> Task statement
Lines with "sess": copy each one from the listing below.

> Excerpted data
theorem wit_RegisterRows :
    (∃ (s : State) (p : Nat) (a : Nat) (r : RegRow), regRow a = some r ∧ Awake s ∧ ownBits a ≠ 0xFFFFFFFF#32 ∧ pairUp s.toDev p = true ∧ nbit r.owners p = false) ∧
    (∃ (s : State) (p : Nat) (a : Nat) (v : U32) (set : U32) (r : RegRow), regRow a = some r ∧ Awake s ∧ ownBits a ≠ 0xFFFFFFFF#32 ∧ pairUp s.toDev p = true ∧ nbit r.owners p = true ∧ canOff a = none ∧ a ∉ [ACQ_STATUS, EXE_CTRL, EXE_FEED] ∧ (a < PISTE_BANK ∨ PISTE_BANK + 0x2000 ≤ a) ∧ (a < SAF_SIN_CFG ∨ SAF_SIN_CFG + 0x80 ≤ a) ∧ ACQ_UMAP ≤ a ∧ a < ACQ_UMAP + 0xFE00 ∧ umapWordBad (nbit (a - ACQ_UMAP) 2) (regMerge r (rd s.toDev a) (v &&& ~~~ownBits a) ||| (set &&& w32 r.w1c)) = true) ∧
    (∃ (s : State) (p : Nat) (a : Nat) (v : U32) (set : U32) (r : RegRow), regRow a = some r ∧ Awake s ∧ ownBits a ≠ 0xFFFFFFFF#32 ∧ pairUp s.toDev p = true ∧ nbit r.owners p = true ∧ canOff a = none ∧ a ∉ [ACQ_STATUS, EXE_CTRL, EXE_FEED] ∧ (a < PISTE_BANK ∨ PISTE_BANK + 0x2000 ≤ a) ∧ (a < SAF_SIN_CFG ∨ SAF_SIN_CFG + 0x80 ≤ a) ∧ ACQ_UMAP ≤ a ∧ a < ACQ_UMAP + 0xFE00 ∧ umapWordBad (nbit (a - ACQ_UMAP) 2) (regMerge r (rd s.toDev a) (v &&& ~~~ownBits a) ||| (set &&& w32 r.w1c)) = false ∧ umapActive s.toDev ((a - ACQ_UMAP) / 8) = true) ∧
    (∃ (s : State) (p : Nat) (a : Nat) (v : U32) (set : U32) (r : RegRow), regRow a = some r ∧ Awake s ∧ ownBits a ≠ 0xFFFFFFFF#32 ∧ pairUp s.toDev p = true ∧ nbit r.owners p = true ∧ canOff a = none ∧ a ∉ [ACQ_STATUS, EXE_CTRL, EXE_FEED] ∧ (a < PISTE_BANK ∨ PISTE_BANK + 0x2000 ≤ a) ∧ (a < SAF_SIN_CFG ∨ SAF_SIN_CFG + 0x80 ≤ a) ∧ (a < ACQ_UMAP ∨ ACQ_UMAP + 0xFE00 ≤ a) ∧ (RING_BASE ≤ a → a < 0x40022000 → a % 0x100 = 0 → ringOn s.toDev ((a - RING_BASE) / 0x100) = true → bitOf (regMerge r (rd s.toDev a) (v &&& ~~~ownBits a) ||| (set &&& w32 r.w1c)) 0 = true)) ∧
    (∃ (s : State) (p : Nat) (a : Nat) (v : U32) (set : U32) (r : RegRow), regRow a = some r ∧ Awake s ∧ ownBits a ≠ 0xFFFFFFFF#32 ∧ pairUp s.toDev p = true ∧ nbit r.owners p = true ∧ canOff a = none ∧ a ∉ [ACQ_STATUS, EXE_CTRL, EXE_FEED] ∧ (a < PISTE_BANK ∨ PISTE_BANK + 0x2000 ≤ a) ∧ (a < SAF_SIN_CFG ∨ SAF_SIN_CFG + 0x80 ≤ a) ∧ ACQ_UMAP ≤ a ∧ umapWordBad (nbit (a - ACQ_UMAP) 2) (regMerge r (rd s.toDev a) (v &&& ~~~ownBits a) ||| (set &&& w32 r.w1c)) = false ∧ umapActive s.toDev ((a - ACQ_UMAP) / 8) = false ∧ (RING_BASE ≤ a → a < 0x40022000 → a % 0x100 = 0 → ringOn s.toDev ((a - RING_BASE) / 0x100) = true → bitOf (regMerge r (rd s.toDev a) (v &&& ~~~ownBits a) ||| (set &&& w32 r.w1c)) 0 = true)) ∧
    (∃ (s : State) (p : Nat) (a : Nat) (v : U32) (set : U32) (r : RegRow), regRow a = some r ∧ Awake s ∧ ownBits a ≠ 0xFFFFFFFF#32 ∧ pairUp s.toDev p = true ∧ nbit r.owners p = true ∧ canOff a = none ∧ a ∉ [ACQ_STATUS, EXE_CTRL, EXE_FEED] ∧ (a < PISTE_BANK ∨ PISTE_BANK + 0x2000 ≤ a) ∧ (a < SAF_SIN_CFG ∨ SAF_SIN_CFG + 0x80 ≤ a) ∧ RING_BASE ≤ a ∧ a < 0x40022000 ∧ a % 0x100 = 0 ∧ ringOn s.toDev ((a - RING_BASE) / 0x100) = true ∧ bitOf (regMerge r (rd s.toDev a) (v &&& ~~~ownBits a) ||| (set &&& w32 r.w1c)) 0 = true) ∧
    (∃ (s : State) (p : Nat) (a : Nat) (r : RegRow), regRow a = some r ∧ Awake s ∧ (pairUp s.toDev p = false ∨ ownBits a = 0xFFFFFFFF#32)) ∧
    (∃ (s : State) (p : Nat) (a : Nat) (r : RegRow), regRow a = some r ∧ Awake s ∧ pairUp s.toDev p = true ∧ (getPair s.toDev p).recov = .run ∧ readBarred p a = true) ∧
    (∃ (s : State) (p : Nat) (a : Nat) (r : RegRow), regRow a = some r ∧ Awake s ∧ p < 4 ∧ pairUp s.toDev p = true ∧ (getPair s.toDev p).recov = .run ∧ readBarred p a = false ∧ readActs a = false ∧ a ≠ THM_DIE_PEAK) ∧
    (∃ (s : State) (p : Nat) (a : Nat) (r : RegRow), regRow a = some r ∧ Awake s ∧ (pairUp s.toDev p = false ∨ (getPair s.toDev p).recov ≠ .run)) ∧
    (∃ (s : State) (n : Nat) (o : Nat), Awake s ∧ n < 8 ∧ o < 0x7C80 ∧ o % 4 = 0 ∧ regRow (0x30000000 + n * 0x10000 + o) = none ∧ pairUp s.toDev 3 = true ∧ (0x1000 ≤ o ∨ (o / 0x800 ≠ rdF s.toDev (canReg n 0x20) 0 1 ∧ rdB s.toDev (canReg n 0x20) 1 = false))) ∧
    (∃ (s : State) (n : Nat) (o : Nat), Awake s ∧ n < 8 ∧ o < 0x7C80 ∧ o % 4 = 0 ∧ regRow (0x30000000 + n * 0x10000 + o) = none ∧ pairUp s.toDev 3 = true ∧ o < 0x1000 ∧ o / 0x800 ≠ rdF s.toDev (canReg n 0x20) 0 1 ∧ rdB s.toDev (canReg n 0x20) 1 = false) ∧
    (∃ (s : State) (n : Nat) (o : Nat) (q : Nat), Awake s ∧ n < 8 ∧ o < 0x7C80 ∧ o % 4 = 0 ∧ regRow (0x30000000 + n * 0x10000 + o) = none ∧ q ≠ 3 ∧ pairUp s.toDev q = true ∧ (getPair s.toDev q).recov = .run) :=
  ⟨⟨up, 0, EST_CTRL, _, rfl, by decide +kernel⟩,
   ⟨up, 1, ACQ_UMAP, 0x2FFFF, 0, _, rfl, by decide +kernel⟩,
   ⟨ring1, 1, ACQ_UMAP, 0, 0, _, rfl, by decide +kernel⟩,
   ⟨up, 1, EST_CTRL, 0xFFFFFFFF, 0, _, rfl, by decide +kernel⟩,
   ⟨up, 1, ACQ_UMAP + 0xFDFC, 0, 0, _, rfl, by decide +kernel⟩,
   ⟨ring1, 1, RING_BASE, 1, 0, _, rfl, by decide +kernel⟩,
   ⟨up, 0, HP_CMD_WP, _, rfl, by decide +kernel⟩,
   ⟨up, 0, (canReg 0 0x18), _, rfl, by decide +kernel⟩,
   ⟨up, 3, TB_CTRL, _, rfl, by decide +kernel⟩,
   ⟨retrySt, 1, TB_CTRL, _, rfl, by decide +kernel⟩,
   ⟨up, 7, 0x7C7C, by decide +kernel⟩,
   ⟨up, 0, 0xFFC, by decide +kernel⟩,
   ⟨up, 0, 0, 2, by decide +kernel⟩⟩

theorem wit_LossBelowLock :
    (∃ (s : State) (c : HostCmd) (x : Txn), admitted s.toDev OP_CONFIG_COMMIT c ∧ s.host.txn = some x ∧ Awake s ∧ x.owner = c.sess ∧ s.host.commit = none ∧ within s.toDev s.host.commitAt 1000 = false ∧ txnVal s.toDev x 4102 ≤ txnVal s.toDev x 4103) :=
  ⟨txnBad, c0, _, admitted_of (by decide +kernel), rfl, by decide +kernel⟩

theorem wit_PolicyInStandbyOnly :
    (∃ (s : State) (c : HostCmd) (x : Txn), admitted s.toDev OP_CONFIG_COMMIT c ∧ s.host.txn = some x ∧ Awake s ∧ x.owner = c.sess ∧ s.host.commit = none ∧ within s.toDev s.host.commitAt 1000 = false ∧ s.dev ≠ DevState.standby ∧ txnVal s.toDev x 36865 ≠ parC s.toDev 36865) :=
  ⟨txnSvc, c0, _, admitted_of (by decide +kernel), rfl, by decide +kernel⟩

theorem wit_MasterLoadSpacing :
    (∃ (s : State) (c : HostCmd), admitted s.toDev OP_MASTER_TABLE_LOAD c ∧ Awake s ∧ 2 ≤ c.payload.length ∧ fld (pw c 0) 3 28 = 0 ∧ pwN c 1 % 4 = 0 ∧ pwN c 1 + 4 * (c.payload.length - 2) ≤ 65536 ∧ s.pwr.loadWait = none ∧ (∀ (e : Nat × Nat), s.pwr.load = some e → e = (fld (pw c 0) 0 3, c.sess)) ∧ bitOf (pw c 0) 31 = true ∧ s.pwr.masterAt ≠ 0 ∧ s.uptimeMs + 1 < s.pwr.masterAt + 10000) :=
  ⟨sesMaster, cLast, admitted_of (by decide +kernel), by decide +kernel⟩

theorem wit_ParametersChangeByTransaction :
    (∃ (c : Instr) (s : State) (t : State), exec c s = Host.Outcome.next t ∧ t.parCfg ≠ s.parCfg) :=
  ⟨(.resetNChange false), cfgSt, _, rfl, by decide +kernel⟩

> Response
    (∃ (s : State) (c : HostCmd) (x : Txn), admitted s.toDev OP_CONFIG_COMMIT c ∧ s.host.txn = some x ∧ Awake s ∧ x.owner = c.sess ∧ s.host.commit = none ∧ within s.toDev s.host.commitAt 1000 = false ∧ txnVal s.toDev x 4102 ≤ txnVal s.toDev x 4103) :=
    (∃ (s : State) (c : HostCmd) (x : Txn), admitted s.toDev OP_CONFIG_COMMIT c ∧ s.host.txn = some x ∧ Awake s ∧ x.owner = c.sess ∧ s.host.commit = none ∧ within s.toDev s.host.commitAt 1000 = false ∧ s.dev ≠ DevState.standby ∧ txnVal s.toDev x 36865 ≠ parC s.toDev 36865) :=
    (∃ (s : State) (c : HostCmd), admitted s.toDev OP_MASTER_TABLE_LOAD c ∧ Awake s ∧ 2 ≤ c.payload.length ∧ fld (pw c 0) 3 28 = 0 ∧ pwN c 1 % 4 = 0 ∧ pwN c 1 + 4 * (c.payload.length - 2) ≤ 65536 ∧ s.pwr.loadWait = none ∧ (∀ (e : Nat × Nat), s.pwr.load = some e → e = (fld (pw c 0) 0 3, c.sess)) ∧ bitOf (pw c 0) 31 = true ∧ s.pwr.masterAt ≠ 0 ∧ s.uptimeMs + 1 < s.pwr.masterAt + 10000) :=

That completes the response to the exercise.